# Tire Ideas



## 2tundras (Jan 11, 2005)

I got a 08 650 Outlander. Who has and what do you think of these....which is the best.

Mudbug in 27s

Mudlite in 27s

Swamplite in 27s

I need something thats decent on the trail, good in mud and GOOD IN SNOW! 

Im having a hrad time finding a tire thats good in mud and snow. The directional tires dig through snow and just rent the best.


----------



## muliefever (Jul 2, 2007)

The Swamplites are supposed to be awesome! That is what I am going to put on My Arctic cat!


----------



## Swamp Monster (Jan 11, 2002)

I wouldn't do the mudbugs. They will likely dissapoint you on 80% of your riding. The ITP Mudlites are tough to beat and priced pretty well. The Swamp Lites are pretty cool and I have read good things but they look to me like they would wear way to fast. Another I would look at are the Swamp Fox Plus. These are an aggressive mud tire, more aggressive than the Mudlites but have gotten excellent trail reviews along with snow and rock. Many of the mud tires ride rough and will destroy your wrists and forearms in anything but soft mud...you literally feel the tread pounding your wrists and forearms through the handlebars. I think Carlisle has a new on out called the MudWolf that looks promising as well....and probably priced competetively. The Bighorn Radials are always an excellent choice but pricey though they last a long time. 
Be prepared for accelerated wear on your drivetrain and suspension parts by going to 27's.....you probably already know it but some don't. Your machine has plenty of power to turn em though. I've decided to go with 26" for a compromise when upgrade time comes.....with the Swamp Fox Plus I think.


----------



## fishhead16 (Feb 23, 2008)

I have the mudlites (27x14) on my Grizzly. These tires are great in the mud, and work awsome on snow. I was surprised how good they worked on the ice with a little bit of snow on top. The thing I like about them is that they ride alot better than what I thought. Good luck!


----------



## 2tundras (Jan 11, 2005)

Thanks. Ive been pounded the web and had not come across the Mudwolf or the Swamp Fox.

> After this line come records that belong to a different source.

/-- A DEFLATE descriptor ends (R700 to R706). -/
def State.deflateEnd (s : State) (m : Nat) (d : Descriptor) : State :=
  let n := 24 + m
  let r := s.memRead d.src d.srcLine d.srcStride (d.srcLine * d.srcCount)
  let input := r.1
  let old := (s.move m).deflating
  let all := (d.flags, input) :: old
  let out := (streamOf all).drop (streamOf old).length
  let w := s.window m d
  let done := s.rd (O.OUTPUT_PRODUCED n)
  if !bit d.flags 4 && input.length ≤ out.length && input.length ≤ done + w.2 then
    let s1 := ((r.2.memLost w.1 w.2 w.2 (input.length - done)).wr (O.OUTPUT_PRODUCED n) input.length).countBursts
      ((if done = 0 then (segments d.srcLine d.src d.srcLine).length else 0) +
        (segments (input.length - done) w.1 (input.length - done)).length)
    ((s1.engineJob input.length input.length).inc O.COMPRESS_NO_SHRINK).dmaHalt m 7
  else
    r.2.engineOut m d (fun k => deflateConsumed old input.length (streamOf old ++ out.take k)) out fun s =>
      ((s.engineJob input.length out.length).updMove m fun h =>
        { h with deflating := if bit d.flags 3 then [] else all, inflating := [], inflated := 0 }).dmaDone m

/-- An INFLATE descriptor ends (R701, R710). -/
def State.inflateEnd (s : State) (m : Nat) (d : Descriptor) : State :=
  let r := s.memRead d.src d.srcLine d.srcStride (d.srcLine * d.srcCount)
  let h := s.move m
  let all := h.inflating ++ r.1
  let z := inflateSoFar all
  let out := z.1.drop h.inflated
  r.2.engineOut m d (fun k => inflateConsumed h.inflating r.1 (h.inflated + k)) out fun s =>
    if z.2 = some false then (((s.inc O.COMPRESS_JOBS).inc O.COMPRESS_INVALID).event 7 1 0).dmaHalt m 9
    else
      ((s.engineJob r.1.length out.length).updMove m fun h =>
        if z.2.isNone then { h with deflating := [], inflating := [], inflated := 0 }
        else { h with deflating := [], inflating := all, inflated := z.1.length }).dmaDone m

/-- A COPY descriptor ends: the whole source is read before the destination is written, which is what R684 asks of
overlapping one-dimensional sides; other sides do not overlap. Only consecutive DEFLATE or INFLATE descriptors go on with a stream
(R701, log 169). -/
def State.copyEnd (s : State) (m : Nat) (d : Descriptor) : State :=
  let r := s.memRead d.src d.srcLine d.srcStride (d.srcLine * d.srcCount)
  (((r.2.memWrite d.dst d.dstLine d.dstStride r.1).countBursts (d.bursts (0, 0)).length).updMove m fun h =>
    { h with deflating := [], inflating := [], inflated := 0 }).dmaDone m

/-- A descriptor under way is cut short: what it may have written is undefined, and how many of its bursts were issued is a
free value (R689, R697). -/
def State.cutShort (s : State) (m : Nat) (d : Descriptor) : State :=
  let w := s.window m d
  let x := s.draw
  let s1 := x.2.countBursts ((Config.free x.1).toNat % ((d.bursts w).length + 1))
  if d.op = 0 then s1.memLost d.dst d.dstLine d.dstStride (d.dstLine * d.dstCount) else s1.memLost w.1 w.2 w.2 w.2

/-- The descriptor that move m is at. -/
def State.moveAt (s : State) (m : Nat) : Option Descriptor := (s.chain m)[s.rd (O.DMA_DESCRIPTOR (24 + m))]?

/-- The bytes of the bursts after the first n of a COPY; a compression job has as many of its input left as were given. -/
def Descriptor.remaining (d : Descriptor) (n given : Nat) : Nat :=
  if d.op = 0 then burstBytes ((d.bursts (0, 0)).drop n) else min given d.srcLine

/-- The descriptor of move m ends BUS_ERROR (R689 to R691). -/
def State.moveError (s : State) (m : Nat) (d : Descriptor) (remaining address : Nat) : State :=
  ((s.cutShort m d).wrs [(O.DMA_REMAINING (24 + m), remaining), (O.DMA_FAULT_ADDR (24 + m), address)]).dmaHalt m 5

/-- A burst of the descriptor of move m that a channel refused, frozen since before the descriptor was fetched (R663): its
place among the bursts and its address. -/
def State.refusedBurst (s : State) (m : Nat) (d : Descriptor) : Option (Nat × Nat) :=
  if (s.move m).barred = 0 then none
  else (indexed (d.bursts (s.window m d))).findSome? fun e => (e.2.barred (s.move m).barred).map fun a => (e.1, a)

/-- DESCRIPTOR_END of channel n; the channels below 24 are the internal users', whose descriptors the manual does not give. An
error is one of a burst: FAULT_ADDR is its address, and REMAINING is that of whole bursts, so many as were not issued when it
returned. -/
def State.descriptorEnd (s : State) (n : Nat) (e : Option BusError) : State :=
  if 32 ≤ n then s
  else if n < 24 then
    match e with
    | some x => ((s.wrs [(O.DMA_REMAINING n, x.remaining % 2 ^ 64), (O.DMA_FAULT_ADDR n, x.address % 2 ^ 64)]).dmaStatus n 5).wr
        (O.DMA_STATE n) 3
    | none => (s.dmaStatus n 1).wrs [(O.DMA_REMAINING n, 0), (O.DMA_STATE n, 0)]
  else if s.dmaState n != 1 then s
  else
    let m := n - 24
    match s.moveAt m with
    | none => s
    | some d =>
      let all := d.bursts (s.window m d)
      match e with
      | some x =>
        match all.findSome? (·.addressOf x.address) with
        | some a =>
          let unissued := (List.range all.length).findIdx fun k => burstBytes (all.drop k) ≤ x.remaining
          s.moveError m d (d.remaining unissued x.remaining) a
        | none => s
      | none =>
        match s.refusedBurst m d with
        | some (k, a) =>
          let x := s.draw
          let f := (Config.free x.1).toNat
          x.2.moveError m d (d.remaining (k + f % (all.length - k + 1)) (f % (d.srcLine + 1))) a
        | none => if d.op = 0 then s.copyEnd m d else if d.op = 1 then s.deflateEnd m d else s.inflateEnd m d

I have stock 26s but I know the CanAm has plenty of juice for 27s. I gotta research how much the belt drive system will protect components from any reallly nasty pounding. 26s would work fine though. I think I have 11 or 12 inches of clearance as it is, I guess the 1/2 gain the 27s offer isnt really worth all that much.


----------



## Swamp Monster (Jan 11, 2002)

Swamp Fox Plus are by AMS, here's a link
http://www.amstires.com/productDetails.jsp?product_group_id=5901&category_id=1298
Here's the carlisle. Click on the tire pic to get a good look....looks pretty nice anyway. 
http://www.carlisletire.com/products/atv/mudwolf/index.html

Use these links and other manufacturer links to compare tire weights.....thats a key. The weight, not the diameter is what is really hard on componants. Your clutch can be adjusted and their are many clutch kits available to help with larger heavier tires if you ever felt the need. I think you'll be fine with 27's. Mine came with 25's so I'm going one size larger. My factory tires are pretty light so going up 2 sizes is a bit more extreme, especially since I plant to stick with the stick steel wheels. With Aluminums, I might go 27 but I'm not sure I want to spend money on new rims.


----------



## grizzlyadams73 (Jul 13, 2003)

ive got the mudlites on my cat h1 seem ok so far. drove quite aways in the back yard this weekend before bottomong out.can say that they are balanced good for running on the hard pack


----------



## bigcountrysg (Oct 9, 2006)

When making a decission on tires. You should consider a couple things. 
1 size of the tire, why is size an important thing to consider. On an atv that can not have sprocket changes to correct the possible loss of power. The size of tire will change the performance of the machine.
2 Aggressiveness this is important as well because the more aggressive the tire the more it will dig which may end up with you being stuck with a heavy machine. Thus possibily leaving you stuck on the trail waiting for help unless you have a winch. 
3. Wieght of the tire, this will also cause loss of performance because it will take more power to spin the tires. 

Mudlites are a good tire, as long as you do performance upgrades or stay with the stock tire size. Or stay as close to stock tire size as possible. 

Read Dirt Wheels Magizine I forget which issue but there did a buyers guide test on mud tires for big atv's. The guide was real good and they used the most popular tires out there.


----------



## WhitetailCountryboy (Oct 25, 2005)

i just order some Kenda bearclaws for my sportsman.. there pretty mean tires.. but check out this site http://www.rockymountainatv.comthey have lots of good decent tires and not all that bad prices. or try http://www.motosport.com i order all of my rideing things through it and they have cheap prices also


----------



## 2tundras (Jan 11, 2005)

I've got two idiots looking at me right now and swearing on a stack of bibles that the Mudlites wear out way to fast. I have not come across that as a complaint on the web.

You guys that have them been chewing through them?


----------



## Swamp Monster (Jan 11, 2002)

2tundras said:


> I've got two idiots looking at me right now and swearing on a stack of bibles that the Mudlites wear out way to fast. I have not come across that as a complaint on the web.
> 
> You guys that have them been chewing through them?


:lol::lol::lol:

I haven't owned them but I have not heard any reports on other forums of them wearing any faster than any other non radial mud tire....whatever thats worth. If tire wear is a big concern than a radial is the best choice but add $125 to the total price as well. ITP offers the Mudlight XTR in radial and it's a great tire but pricey. Aggressive mud tires will typically wear faster than your average all terrain knobby tire though, no doubt. This wear will be accelerated with pavement or really hard surface use. 

The Bighorn Radials might be another tire to look at. Good in all different terrain (race tire of choice for utility quad cross racing) About $550 a set though.


----------